__WHAT TO WORK ON__: Filter the data below for the string "false" and copy each matching line.

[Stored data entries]
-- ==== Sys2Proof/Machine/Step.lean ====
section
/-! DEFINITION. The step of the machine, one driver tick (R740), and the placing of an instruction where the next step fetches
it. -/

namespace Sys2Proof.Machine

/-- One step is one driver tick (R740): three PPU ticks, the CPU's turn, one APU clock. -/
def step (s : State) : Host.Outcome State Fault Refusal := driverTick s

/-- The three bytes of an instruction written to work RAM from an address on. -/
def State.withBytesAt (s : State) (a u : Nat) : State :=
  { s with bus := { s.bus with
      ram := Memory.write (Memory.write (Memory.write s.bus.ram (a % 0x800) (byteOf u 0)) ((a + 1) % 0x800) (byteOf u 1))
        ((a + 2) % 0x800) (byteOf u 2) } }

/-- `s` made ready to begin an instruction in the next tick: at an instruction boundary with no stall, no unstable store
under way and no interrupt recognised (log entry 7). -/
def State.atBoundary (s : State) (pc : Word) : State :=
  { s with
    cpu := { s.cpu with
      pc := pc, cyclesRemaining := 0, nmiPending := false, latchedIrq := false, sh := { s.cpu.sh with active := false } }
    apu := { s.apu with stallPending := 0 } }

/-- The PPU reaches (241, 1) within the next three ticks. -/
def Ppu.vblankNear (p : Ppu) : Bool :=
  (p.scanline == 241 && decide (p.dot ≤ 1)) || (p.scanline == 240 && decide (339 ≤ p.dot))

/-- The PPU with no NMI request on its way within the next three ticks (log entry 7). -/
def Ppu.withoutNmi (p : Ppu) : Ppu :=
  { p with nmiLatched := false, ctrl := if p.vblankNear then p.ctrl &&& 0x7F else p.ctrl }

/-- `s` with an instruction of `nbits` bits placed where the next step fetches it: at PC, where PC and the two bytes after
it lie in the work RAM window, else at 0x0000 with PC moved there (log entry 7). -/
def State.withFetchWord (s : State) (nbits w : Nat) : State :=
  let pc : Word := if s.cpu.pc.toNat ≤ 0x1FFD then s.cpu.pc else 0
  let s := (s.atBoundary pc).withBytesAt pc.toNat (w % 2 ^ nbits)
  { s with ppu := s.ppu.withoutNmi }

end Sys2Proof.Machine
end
...
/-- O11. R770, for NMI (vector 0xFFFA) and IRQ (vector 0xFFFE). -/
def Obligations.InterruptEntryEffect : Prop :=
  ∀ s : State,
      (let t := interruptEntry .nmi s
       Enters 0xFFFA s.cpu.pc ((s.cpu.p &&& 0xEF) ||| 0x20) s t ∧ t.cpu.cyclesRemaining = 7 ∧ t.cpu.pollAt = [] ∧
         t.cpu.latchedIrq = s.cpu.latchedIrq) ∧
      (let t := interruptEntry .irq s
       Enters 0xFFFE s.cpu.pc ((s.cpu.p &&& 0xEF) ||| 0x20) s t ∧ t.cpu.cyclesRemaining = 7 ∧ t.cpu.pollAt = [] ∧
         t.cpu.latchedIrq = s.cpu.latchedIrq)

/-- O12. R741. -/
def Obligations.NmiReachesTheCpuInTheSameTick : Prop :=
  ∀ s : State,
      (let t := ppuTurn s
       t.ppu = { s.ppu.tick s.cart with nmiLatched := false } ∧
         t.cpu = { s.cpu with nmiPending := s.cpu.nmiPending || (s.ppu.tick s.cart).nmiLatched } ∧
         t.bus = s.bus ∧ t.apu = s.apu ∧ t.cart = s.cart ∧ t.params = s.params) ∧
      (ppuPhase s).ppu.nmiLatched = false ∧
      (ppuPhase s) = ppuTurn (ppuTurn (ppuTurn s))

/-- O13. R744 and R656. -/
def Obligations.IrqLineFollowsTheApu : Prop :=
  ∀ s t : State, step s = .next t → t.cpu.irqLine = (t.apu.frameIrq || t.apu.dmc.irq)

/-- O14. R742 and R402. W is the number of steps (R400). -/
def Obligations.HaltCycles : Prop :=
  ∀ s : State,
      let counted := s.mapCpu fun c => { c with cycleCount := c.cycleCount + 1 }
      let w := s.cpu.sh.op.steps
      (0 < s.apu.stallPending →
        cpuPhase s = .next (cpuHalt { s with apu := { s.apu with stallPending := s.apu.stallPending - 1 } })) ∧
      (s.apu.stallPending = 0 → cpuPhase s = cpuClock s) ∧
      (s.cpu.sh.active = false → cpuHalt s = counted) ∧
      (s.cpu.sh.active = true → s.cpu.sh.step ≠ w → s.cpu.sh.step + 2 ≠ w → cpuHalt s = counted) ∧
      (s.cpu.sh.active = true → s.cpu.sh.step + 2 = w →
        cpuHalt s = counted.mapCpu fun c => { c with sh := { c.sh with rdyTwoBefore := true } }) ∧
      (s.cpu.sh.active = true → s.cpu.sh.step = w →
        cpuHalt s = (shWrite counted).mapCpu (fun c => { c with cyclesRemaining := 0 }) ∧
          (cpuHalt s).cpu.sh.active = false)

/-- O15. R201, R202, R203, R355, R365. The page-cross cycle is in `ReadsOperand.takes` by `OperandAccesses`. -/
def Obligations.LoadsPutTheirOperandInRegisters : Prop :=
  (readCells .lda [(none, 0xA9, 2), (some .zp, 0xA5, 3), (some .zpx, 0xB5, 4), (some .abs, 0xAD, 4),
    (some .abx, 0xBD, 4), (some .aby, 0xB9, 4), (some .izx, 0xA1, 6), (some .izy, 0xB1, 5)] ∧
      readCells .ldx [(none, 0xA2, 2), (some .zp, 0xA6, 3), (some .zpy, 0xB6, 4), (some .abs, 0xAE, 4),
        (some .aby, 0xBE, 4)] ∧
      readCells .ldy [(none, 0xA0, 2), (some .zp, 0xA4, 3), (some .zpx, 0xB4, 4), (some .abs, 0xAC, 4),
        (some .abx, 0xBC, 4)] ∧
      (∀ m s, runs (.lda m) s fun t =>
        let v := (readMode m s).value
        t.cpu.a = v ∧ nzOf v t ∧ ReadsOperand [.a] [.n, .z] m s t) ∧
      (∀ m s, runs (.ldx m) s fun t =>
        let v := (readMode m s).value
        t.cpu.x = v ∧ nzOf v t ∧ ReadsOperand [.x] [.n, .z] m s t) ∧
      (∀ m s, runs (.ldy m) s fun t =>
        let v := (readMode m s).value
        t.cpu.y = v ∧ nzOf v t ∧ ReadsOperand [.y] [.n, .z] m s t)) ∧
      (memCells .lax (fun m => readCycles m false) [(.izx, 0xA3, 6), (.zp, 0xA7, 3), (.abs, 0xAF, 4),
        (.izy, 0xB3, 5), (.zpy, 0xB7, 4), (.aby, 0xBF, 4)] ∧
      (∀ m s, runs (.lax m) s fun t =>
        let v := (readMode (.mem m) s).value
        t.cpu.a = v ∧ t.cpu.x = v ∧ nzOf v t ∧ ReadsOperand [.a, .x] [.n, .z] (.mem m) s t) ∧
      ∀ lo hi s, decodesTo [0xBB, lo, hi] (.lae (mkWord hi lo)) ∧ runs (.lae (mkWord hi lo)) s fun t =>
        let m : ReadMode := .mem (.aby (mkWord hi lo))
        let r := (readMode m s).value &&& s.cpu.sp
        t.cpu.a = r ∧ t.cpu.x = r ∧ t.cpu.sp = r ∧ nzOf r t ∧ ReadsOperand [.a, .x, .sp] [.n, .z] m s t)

__EXERCISE RESPONSE__:
      pc := pc, cyclesRemaining := 0, nmiPending := false, latchedIrq := false, sh := { s.cpu.sh with active := false } }
  { p with nmiLatched := false, ctrl := if p.vblankNear then p.ctrl &&& 0x7F else p.ctrl }
       t.ppu = { s.ppu.tick s.cart with nmiLatched := false } ∧
      (ppuPhase s).ppu.nmiLatched = false ∧
      (s.cpu.sh.active = false → cpuHalt s = counted) ∧
          (cpuHalt s).cpu.sh.active = false)
      (memCells .lax (fun m => readCycles m false) [(.izx, 0xA3, 6), (.zp, 0xA7, 3), (.abs, 0xAF, 4),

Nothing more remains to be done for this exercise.